## What needs to be done
Among the entries that follow, find every line with the word "returnPath" and copy it.

## Information given
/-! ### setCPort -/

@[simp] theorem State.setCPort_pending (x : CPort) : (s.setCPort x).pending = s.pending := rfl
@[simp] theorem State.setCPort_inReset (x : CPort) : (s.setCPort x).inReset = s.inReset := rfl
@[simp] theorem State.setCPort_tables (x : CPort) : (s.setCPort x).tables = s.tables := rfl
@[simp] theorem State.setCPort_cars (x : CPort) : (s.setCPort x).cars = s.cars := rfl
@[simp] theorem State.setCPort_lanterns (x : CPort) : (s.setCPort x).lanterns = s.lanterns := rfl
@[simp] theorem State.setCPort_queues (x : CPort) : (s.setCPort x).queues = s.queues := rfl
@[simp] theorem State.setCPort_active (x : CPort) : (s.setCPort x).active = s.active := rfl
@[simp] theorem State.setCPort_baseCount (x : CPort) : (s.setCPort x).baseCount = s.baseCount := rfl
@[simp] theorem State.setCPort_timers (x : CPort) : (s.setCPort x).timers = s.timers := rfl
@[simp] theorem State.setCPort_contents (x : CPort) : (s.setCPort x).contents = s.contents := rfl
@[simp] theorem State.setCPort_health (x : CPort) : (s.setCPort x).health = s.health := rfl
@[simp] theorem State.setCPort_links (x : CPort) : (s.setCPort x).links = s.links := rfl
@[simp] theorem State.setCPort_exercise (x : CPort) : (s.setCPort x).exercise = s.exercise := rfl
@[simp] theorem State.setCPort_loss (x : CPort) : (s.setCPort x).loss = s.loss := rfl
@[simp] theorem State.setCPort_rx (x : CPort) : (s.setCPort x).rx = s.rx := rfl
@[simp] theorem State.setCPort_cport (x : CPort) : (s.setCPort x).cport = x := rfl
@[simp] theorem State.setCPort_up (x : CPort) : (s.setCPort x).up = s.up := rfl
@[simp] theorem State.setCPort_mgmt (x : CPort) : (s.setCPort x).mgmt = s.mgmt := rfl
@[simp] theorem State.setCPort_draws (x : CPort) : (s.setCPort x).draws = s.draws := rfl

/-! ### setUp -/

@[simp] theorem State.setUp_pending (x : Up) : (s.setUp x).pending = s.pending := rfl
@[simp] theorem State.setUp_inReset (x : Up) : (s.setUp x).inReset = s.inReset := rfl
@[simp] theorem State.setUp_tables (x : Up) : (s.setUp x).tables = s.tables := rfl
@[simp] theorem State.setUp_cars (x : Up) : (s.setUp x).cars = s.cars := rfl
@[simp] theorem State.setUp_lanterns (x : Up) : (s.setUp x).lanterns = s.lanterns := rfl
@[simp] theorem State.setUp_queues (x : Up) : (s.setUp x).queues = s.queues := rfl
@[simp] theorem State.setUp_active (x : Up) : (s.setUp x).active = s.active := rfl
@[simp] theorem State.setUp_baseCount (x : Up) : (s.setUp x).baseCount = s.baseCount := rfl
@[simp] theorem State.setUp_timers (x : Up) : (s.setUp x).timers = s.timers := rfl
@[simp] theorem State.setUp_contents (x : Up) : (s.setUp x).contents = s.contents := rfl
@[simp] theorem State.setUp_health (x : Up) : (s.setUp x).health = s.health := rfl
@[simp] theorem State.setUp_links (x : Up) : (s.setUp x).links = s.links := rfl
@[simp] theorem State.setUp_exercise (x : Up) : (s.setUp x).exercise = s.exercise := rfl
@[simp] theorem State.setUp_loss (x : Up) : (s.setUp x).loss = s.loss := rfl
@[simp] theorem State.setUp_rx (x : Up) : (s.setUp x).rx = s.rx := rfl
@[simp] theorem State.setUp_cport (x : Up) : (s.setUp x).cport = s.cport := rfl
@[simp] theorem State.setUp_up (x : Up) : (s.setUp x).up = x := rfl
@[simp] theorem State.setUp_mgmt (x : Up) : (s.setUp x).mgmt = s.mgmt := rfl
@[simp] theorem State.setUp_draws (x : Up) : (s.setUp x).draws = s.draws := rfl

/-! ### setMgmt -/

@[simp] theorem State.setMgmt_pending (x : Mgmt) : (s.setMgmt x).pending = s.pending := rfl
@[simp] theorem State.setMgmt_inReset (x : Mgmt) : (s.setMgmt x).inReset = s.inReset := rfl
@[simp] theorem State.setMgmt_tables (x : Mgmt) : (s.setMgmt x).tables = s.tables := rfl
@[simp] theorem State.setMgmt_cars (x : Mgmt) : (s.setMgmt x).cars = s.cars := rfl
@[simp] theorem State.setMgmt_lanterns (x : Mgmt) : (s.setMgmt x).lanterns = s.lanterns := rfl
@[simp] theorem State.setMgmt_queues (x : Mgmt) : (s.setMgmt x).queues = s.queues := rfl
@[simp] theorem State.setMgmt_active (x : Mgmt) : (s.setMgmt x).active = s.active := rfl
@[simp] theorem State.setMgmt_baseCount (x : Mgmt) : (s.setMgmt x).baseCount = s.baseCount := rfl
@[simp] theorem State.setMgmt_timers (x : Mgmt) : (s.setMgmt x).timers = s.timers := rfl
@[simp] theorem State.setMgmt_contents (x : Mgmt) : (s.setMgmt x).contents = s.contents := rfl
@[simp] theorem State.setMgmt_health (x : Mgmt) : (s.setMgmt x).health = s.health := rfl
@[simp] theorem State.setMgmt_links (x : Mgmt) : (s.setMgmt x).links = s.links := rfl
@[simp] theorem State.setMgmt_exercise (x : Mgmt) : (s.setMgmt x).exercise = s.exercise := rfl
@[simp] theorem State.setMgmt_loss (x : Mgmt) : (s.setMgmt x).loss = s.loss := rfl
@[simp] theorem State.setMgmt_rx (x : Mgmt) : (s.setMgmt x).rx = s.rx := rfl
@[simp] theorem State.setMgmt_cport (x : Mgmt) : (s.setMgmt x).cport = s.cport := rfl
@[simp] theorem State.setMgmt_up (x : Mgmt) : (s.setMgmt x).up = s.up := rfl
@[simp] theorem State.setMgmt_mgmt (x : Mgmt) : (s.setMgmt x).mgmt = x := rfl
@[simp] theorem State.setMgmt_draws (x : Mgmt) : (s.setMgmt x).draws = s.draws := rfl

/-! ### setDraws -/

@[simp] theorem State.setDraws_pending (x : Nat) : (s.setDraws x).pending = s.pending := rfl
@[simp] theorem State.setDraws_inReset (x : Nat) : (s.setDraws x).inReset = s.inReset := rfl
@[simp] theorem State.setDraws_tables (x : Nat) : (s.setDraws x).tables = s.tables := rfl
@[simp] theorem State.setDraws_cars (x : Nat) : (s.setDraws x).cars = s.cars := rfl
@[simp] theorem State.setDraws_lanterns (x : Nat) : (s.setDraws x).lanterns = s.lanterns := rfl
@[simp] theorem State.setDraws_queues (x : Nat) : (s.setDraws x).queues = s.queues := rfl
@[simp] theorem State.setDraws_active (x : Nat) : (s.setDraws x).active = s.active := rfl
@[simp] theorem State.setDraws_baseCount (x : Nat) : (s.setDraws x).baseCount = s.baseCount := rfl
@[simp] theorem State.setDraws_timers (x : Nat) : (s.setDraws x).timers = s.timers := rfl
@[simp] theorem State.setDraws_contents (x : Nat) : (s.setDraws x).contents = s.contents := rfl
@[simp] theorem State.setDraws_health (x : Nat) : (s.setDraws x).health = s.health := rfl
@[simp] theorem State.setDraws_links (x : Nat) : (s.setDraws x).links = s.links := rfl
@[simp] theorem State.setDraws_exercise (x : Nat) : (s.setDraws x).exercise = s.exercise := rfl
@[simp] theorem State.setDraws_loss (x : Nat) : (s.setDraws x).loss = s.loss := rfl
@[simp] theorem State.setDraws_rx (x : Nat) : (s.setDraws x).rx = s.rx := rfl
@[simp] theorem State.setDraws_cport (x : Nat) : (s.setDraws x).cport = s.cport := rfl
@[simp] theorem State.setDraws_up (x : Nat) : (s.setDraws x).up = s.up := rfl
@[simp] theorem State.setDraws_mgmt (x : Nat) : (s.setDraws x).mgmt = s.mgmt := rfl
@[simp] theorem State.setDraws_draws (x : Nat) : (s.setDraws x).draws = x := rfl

---

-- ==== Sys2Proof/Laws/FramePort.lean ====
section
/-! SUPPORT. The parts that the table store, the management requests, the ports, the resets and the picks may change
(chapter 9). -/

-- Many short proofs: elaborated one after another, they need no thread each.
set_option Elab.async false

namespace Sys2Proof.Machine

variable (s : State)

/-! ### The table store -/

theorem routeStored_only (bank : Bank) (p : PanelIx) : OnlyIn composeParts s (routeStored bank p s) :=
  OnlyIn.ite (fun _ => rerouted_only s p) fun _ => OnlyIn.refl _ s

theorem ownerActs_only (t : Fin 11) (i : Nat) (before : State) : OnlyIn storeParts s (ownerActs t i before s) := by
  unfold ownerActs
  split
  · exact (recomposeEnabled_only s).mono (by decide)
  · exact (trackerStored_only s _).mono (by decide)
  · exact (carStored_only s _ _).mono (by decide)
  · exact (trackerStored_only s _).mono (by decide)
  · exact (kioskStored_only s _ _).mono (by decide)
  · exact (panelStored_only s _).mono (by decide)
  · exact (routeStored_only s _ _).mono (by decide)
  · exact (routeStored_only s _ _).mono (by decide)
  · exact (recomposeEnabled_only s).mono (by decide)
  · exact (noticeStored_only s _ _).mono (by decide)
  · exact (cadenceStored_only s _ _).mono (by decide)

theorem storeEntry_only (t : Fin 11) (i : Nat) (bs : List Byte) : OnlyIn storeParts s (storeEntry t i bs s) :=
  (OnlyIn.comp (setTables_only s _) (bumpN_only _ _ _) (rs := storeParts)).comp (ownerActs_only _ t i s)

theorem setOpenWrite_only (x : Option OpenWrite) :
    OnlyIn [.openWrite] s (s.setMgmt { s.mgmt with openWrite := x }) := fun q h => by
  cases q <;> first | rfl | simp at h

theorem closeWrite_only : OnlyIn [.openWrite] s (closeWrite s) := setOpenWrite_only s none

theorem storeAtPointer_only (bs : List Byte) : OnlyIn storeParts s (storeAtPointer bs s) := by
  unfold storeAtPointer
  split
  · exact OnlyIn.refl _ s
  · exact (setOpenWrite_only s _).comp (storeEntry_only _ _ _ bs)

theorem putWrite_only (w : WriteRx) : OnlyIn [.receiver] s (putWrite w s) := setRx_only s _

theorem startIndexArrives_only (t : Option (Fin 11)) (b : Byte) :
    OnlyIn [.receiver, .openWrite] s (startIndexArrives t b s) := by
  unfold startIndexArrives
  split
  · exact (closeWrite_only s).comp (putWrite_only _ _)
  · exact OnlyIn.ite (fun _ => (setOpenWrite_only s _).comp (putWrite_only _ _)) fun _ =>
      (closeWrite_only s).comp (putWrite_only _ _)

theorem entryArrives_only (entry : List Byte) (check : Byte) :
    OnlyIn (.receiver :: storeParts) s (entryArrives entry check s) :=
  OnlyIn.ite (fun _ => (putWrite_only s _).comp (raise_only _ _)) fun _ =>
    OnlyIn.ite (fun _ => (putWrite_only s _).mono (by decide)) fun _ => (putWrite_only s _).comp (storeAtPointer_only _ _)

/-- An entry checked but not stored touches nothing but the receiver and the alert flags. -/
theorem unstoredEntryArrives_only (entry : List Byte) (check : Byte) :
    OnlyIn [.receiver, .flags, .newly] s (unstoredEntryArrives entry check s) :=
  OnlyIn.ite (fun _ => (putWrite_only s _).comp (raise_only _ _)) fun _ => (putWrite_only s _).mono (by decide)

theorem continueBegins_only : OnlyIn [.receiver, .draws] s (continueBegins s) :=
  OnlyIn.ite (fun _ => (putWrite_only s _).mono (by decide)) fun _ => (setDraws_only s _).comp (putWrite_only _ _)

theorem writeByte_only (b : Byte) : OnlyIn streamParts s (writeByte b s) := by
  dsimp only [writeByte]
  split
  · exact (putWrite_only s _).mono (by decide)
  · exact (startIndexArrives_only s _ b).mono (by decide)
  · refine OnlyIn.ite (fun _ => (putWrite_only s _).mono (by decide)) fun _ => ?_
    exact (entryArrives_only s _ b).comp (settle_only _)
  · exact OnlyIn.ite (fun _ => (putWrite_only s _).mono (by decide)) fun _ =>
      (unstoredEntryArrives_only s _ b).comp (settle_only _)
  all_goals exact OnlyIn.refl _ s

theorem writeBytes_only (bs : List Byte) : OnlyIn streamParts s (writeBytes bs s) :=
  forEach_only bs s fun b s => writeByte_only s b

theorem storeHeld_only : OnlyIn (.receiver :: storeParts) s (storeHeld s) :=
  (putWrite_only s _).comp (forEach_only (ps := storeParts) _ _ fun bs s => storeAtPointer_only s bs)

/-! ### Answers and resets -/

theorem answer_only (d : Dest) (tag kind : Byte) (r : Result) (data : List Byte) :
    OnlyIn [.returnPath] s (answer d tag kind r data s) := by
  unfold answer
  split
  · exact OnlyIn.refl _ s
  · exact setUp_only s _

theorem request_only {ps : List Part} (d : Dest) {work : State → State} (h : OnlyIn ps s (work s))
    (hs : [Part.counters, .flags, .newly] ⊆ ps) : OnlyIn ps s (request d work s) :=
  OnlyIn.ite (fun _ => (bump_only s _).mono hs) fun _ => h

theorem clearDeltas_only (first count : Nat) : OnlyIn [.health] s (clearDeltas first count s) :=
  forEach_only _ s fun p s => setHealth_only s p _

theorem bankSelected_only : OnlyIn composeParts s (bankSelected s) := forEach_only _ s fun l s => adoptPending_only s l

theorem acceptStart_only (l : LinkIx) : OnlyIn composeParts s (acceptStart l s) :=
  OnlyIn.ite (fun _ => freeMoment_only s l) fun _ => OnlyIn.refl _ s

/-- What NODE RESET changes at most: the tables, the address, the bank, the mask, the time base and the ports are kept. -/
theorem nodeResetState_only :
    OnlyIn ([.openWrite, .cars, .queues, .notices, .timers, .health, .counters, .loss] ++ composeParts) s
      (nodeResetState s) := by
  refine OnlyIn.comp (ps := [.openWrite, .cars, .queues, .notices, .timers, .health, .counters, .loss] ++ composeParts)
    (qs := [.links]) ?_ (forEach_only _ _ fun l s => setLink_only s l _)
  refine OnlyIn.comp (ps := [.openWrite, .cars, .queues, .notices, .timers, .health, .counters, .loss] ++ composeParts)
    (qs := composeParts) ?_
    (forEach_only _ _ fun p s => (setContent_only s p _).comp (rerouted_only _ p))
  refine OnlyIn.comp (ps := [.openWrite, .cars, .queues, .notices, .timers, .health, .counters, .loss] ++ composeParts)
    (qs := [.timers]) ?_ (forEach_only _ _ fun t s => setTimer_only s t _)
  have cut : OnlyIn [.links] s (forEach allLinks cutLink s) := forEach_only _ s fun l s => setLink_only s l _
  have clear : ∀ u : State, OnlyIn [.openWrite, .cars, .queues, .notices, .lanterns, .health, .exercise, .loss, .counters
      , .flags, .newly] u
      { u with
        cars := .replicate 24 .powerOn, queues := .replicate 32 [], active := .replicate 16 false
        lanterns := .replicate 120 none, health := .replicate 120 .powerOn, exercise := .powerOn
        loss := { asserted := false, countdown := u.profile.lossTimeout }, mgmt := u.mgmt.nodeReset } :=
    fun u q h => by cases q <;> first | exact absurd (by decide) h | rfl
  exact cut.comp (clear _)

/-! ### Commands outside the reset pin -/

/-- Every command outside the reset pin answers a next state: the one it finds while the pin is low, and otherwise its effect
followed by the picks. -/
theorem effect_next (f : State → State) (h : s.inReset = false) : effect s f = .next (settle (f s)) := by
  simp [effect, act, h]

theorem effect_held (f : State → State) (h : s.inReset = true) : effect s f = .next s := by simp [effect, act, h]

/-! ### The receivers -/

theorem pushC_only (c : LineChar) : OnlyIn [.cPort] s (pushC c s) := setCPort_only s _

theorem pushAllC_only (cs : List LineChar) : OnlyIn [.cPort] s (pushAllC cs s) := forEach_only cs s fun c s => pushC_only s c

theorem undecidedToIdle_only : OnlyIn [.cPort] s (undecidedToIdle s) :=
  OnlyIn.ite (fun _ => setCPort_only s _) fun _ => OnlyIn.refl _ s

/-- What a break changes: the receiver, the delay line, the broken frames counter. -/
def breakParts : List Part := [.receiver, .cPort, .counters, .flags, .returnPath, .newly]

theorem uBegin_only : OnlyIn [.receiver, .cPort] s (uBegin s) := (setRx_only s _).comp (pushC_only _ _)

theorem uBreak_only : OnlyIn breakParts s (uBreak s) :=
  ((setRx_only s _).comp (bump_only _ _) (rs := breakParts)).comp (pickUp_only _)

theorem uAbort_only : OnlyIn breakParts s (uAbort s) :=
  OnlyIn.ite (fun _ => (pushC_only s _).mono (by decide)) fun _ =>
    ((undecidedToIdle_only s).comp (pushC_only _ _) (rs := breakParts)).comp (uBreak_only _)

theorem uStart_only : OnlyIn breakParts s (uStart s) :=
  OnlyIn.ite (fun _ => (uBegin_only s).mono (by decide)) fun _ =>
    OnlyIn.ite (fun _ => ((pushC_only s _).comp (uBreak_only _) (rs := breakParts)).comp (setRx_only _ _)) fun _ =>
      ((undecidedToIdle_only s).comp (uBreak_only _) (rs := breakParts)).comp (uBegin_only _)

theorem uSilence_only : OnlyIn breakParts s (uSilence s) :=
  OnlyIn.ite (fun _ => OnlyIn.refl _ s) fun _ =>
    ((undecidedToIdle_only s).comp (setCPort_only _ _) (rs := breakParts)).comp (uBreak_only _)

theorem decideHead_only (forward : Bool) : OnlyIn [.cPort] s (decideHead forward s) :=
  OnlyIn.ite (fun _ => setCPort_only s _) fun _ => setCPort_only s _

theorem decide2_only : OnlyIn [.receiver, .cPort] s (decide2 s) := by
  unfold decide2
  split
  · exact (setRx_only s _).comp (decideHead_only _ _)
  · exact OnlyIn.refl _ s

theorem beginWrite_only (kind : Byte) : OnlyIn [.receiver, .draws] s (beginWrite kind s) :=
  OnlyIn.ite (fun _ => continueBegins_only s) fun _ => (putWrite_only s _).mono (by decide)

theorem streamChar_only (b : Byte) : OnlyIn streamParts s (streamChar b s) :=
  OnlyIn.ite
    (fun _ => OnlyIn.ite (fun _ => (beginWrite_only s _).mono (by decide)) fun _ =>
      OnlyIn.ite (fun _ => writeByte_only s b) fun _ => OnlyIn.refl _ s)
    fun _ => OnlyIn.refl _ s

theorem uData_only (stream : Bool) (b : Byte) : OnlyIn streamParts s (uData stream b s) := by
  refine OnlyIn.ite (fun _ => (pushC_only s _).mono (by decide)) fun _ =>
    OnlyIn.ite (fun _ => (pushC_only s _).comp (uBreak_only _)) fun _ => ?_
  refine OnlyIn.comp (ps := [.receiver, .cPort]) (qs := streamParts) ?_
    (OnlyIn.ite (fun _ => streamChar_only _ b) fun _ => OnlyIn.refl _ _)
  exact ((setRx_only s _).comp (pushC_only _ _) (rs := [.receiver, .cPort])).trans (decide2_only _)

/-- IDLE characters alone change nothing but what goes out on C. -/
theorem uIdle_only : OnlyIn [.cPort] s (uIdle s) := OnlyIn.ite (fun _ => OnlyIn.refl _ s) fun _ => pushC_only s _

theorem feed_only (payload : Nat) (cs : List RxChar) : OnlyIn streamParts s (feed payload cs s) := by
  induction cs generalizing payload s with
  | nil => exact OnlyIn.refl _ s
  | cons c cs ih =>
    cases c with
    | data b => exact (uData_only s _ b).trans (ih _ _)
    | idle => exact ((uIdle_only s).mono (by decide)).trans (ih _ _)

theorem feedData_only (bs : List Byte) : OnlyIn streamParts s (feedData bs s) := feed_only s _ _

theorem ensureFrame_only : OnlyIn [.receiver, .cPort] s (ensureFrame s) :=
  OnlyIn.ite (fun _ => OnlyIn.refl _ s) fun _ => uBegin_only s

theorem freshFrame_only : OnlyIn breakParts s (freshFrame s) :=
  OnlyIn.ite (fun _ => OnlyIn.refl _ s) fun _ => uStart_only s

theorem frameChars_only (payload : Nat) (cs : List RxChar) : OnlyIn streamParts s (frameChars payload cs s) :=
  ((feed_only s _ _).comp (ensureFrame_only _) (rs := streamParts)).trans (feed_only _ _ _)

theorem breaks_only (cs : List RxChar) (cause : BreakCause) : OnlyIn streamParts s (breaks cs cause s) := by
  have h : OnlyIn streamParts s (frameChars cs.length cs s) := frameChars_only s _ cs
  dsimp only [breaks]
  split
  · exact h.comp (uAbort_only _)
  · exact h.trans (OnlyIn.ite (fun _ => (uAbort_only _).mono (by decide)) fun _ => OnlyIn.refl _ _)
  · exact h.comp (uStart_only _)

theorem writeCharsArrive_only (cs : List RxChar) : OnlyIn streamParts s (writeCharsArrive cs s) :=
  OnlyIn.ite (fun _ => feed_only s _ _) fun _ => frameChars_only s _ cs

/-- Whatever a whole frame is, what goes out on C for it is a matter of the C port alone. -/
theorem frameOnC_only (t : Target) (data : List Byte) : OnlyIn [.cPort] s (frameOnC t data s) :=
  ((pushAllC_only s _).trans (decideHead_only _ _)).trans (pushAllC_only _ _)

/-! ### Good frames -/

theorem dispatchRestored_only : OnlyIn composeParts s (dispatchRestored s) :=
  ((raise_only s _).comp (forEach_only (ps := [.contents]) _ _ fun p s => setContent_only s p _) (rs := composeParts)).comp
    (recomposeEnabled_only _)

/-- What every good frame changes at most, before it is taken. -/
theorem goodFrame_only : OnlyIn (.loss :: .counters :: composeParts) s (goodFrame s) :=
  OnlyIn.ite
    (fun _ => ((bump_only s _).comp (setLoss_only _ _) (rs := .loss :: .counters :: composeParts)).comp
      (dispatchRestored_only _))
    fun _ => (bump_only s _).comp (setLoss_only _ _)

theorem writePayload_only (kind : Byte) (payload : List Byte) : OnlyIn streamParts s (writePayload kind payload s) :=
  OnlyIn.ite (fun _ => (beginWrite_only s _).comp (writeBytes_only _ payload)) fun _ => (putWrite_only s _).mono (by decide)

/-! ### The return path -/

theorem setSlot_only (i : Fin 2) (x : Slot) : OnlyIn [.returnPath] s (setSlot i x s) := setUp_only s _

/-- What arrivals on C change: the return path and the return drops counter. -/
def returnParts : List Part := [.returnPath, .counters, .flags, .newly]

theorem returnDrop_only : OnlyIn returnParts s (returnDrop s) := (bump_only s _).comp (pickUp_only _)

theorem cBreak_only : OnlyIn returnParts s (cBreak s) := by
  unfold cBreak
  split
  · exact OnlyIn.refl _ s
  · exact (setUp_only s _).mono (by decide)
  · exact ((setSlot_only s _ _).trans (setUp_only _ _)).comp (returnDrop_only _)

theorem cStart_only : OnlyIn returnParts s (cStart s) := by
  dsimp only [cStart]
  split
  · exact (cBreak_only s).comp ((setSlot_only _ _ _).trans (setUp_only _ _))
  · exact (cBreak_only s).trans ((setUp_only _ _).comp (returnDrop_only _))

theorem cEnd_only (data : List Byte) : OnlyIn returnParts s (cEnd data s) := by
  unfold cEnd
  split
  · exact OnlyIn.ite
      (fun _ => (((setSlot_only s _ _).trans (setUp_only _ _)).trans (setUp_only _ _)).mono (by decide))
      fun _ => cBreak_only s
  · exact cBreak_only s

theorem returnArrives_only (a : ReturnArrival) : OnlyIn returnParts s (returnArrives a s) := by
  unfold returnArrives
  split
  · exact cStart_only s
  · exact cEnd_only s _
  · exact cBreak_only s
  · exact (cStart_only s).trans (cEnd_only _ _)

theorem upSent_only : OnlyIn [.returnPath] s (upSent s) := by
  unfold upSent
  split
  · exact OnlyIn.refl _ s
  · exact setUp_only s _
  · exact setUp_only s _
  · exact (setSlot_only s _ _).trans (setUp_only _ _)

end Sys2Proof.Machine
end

## Exercise output
    OnlyIn [.returnPath] s (answer d tag kind r data s) := by
def breakParts : List Part := [.receiver, .cPort, .counters, .flags, .returnPath, .newly]
theorem setSlot_only (i : Fin 2) (x : Slot) : OnlyIn [.returnPath] s (setSlot i x s) := setUp_only s _
def returnParts : List Part := [.returnPath, .counters, .flags, .newly]
theorem upSent_only : OnlyIn [.returnPath] s (upSent s) := by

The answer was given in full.